▼▼▼
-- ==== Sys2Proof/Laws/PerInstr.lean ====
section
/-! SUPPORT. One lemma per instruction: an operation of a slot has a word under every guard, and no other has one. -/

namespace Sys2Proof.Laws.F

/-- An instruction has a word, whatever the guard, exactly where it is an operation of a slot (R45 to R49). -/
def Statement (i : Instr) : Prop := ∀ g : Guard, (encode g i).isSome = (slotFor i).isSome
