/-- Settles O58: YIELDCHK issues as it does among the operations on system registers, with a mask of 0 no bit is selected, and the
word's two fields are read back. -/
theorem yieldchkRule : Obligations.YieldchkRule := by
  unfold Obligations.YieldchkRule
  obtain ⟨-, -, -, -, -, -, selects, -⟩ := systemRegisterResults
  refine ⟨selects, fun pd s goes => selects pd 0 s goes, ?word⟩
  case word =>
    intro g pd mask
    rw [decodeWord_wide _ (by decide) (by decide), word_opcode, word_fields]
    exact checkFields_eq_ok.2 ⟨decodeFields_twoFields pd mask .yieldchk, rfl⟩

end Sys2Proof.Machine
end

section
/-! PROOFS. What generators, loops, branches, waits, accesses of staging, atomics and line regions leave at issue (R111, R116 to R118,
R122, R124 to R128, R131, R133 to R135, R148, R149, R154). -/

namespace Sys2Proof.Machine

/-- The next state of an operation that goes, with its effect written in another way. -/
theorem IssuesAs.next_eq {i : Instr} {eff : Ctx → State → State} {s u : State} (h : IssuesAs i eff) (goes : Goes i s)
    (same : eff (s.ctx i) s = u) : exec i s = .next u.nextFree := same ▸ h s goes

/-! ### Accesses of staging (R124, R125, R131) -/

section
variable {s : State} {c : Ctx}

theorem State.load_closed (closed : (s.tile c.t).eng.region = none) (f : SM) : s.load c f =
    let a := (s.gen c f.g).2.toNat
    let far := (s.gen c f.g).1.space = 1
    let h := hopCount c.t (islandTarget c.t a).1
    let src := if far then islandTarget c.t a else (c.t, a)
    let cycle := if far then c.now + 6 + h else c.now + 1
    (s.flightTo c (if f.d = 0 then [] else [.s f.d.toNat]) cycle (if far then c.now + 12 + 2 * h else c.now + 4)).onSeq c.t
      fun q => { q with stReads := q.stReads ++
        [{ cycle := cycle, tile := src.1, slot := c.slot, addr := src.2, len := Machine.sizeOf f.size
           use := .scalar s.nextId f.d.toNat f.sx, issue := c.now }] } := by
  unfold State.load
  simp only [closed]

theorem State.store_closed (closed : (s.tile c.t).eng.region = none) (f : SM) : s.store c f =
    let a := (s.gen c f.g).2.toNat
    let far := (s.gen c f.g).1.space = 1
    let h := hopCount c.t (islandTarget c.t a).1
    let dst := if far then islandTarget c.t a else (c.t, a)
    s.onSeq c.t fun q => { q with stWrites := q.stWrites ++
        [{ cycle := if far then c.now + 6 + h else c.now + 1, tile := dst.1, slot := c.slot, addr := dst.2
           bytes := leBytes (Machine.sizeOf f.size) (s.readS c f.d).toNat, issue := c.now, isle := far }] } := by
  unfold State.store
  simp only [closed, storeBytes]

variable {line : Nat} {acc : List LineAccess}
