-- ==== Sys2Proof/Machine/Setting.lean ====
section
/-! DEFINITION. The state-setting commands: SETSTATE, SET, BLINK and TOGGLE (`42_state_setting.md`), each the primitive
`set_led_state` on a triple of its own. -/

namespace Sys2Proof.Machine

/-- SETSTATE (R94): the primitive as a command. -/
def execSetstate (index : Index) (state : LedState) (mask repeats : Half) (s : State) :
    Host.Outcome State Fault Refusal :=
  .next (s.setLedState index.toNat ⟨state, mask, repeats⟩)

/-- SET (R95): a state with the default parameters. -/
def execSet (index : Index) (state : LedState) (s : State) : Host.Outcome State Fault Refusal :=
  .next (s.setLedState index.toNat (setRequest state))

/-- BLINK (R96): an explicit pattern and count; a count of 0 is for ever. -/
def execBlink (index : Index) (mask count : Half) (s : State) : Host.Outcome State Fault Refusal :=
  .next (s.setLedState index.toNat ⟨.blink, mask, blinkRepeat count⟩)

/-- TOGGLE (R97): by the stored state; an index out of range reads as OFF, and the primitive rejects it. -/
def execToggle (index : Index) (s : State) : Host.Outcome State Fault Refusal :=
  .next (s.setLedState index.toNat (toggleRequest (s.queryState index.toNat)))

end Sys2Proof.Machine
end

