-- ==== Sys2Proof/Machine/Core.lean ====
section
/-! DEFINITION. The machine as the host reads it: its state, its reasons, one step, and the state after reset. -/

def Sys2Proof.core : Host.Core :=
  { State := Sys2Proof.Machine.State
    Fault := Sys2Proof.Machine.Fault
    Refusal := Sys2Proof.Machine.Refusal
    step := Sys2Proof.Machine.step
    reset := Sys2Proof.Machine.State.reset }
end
▲▲▲
■ To do:
Every line above from the line with "stReads := q.stReads ++" to the line with "index.toNat (setRequest state))", both included, must be reproduced exactly, and no other line may appear.

■ Answer section:
      fun q => { q with stReads := q.stReads ++
        [{ cycle := cycle, tile := src.1, slot := c.slot, addr := src.2, len := Machine.sizeOf f.size
           use := .scalar s.nextId f.d.toNat f.sx, issue := c.now }] } := by
  unfold State.load
  simp only [closed]

theorem State.store_closed (closed : (s.tile c.t).eng.region = none) (f : SM) : s.store c f =
    let a := (s.gen c f.g).2.toNat
    let far := (s.gen c f.g).1.space = 1
    let h := hopCount c.t (islandTarget c.t a).1
    let dst := if far then islandTarget c.t a else (c.t, a)
    s.onSeq c.t fun q => { q with stWrites := q.stWrites ++
        [{ cycle := if far then c.now + 6 + h else c.now + 1, tile := dst.1, slot := c.slot, addr := dst.2
           bytes := leBytes (Machine.sizeOf f.size) (s.readS c f.d).toNat, issue := c.now, isle := far }] } := by
  unfold State.store
  simp only [closed, storeBytes]

variable {line : Nat} {acc : List LineAccess}
-- ==== Sys2Proof/Machine/Setting.lean ====
section
/-! DEFINITION. The state-setting commands: SETSTATE, SET, BLINK and TOGGLE (`42_state_setting.md`), each the primitive
`set_led_state` on a triple of its own. -/

namespace Sys2Proof.Machine

/-- SETSTATE (R94): the primitive as a command. -/
def execSetstate (index : Index) (state : LedState) (mask repeats : Half) (s : State) :
    Host.Outcome State Fault Refusal :=
  .next (s.setLedState index.toNat ⟨state, mask, repeats⟩)

/-- SET (R95): a state with the default parameters. -/
def execSet (index : Index) (state : LedState) (s : State) : Host.Outcome State Fault Refusal :=
  .next (s.setLedState index.toNat (setRequest state))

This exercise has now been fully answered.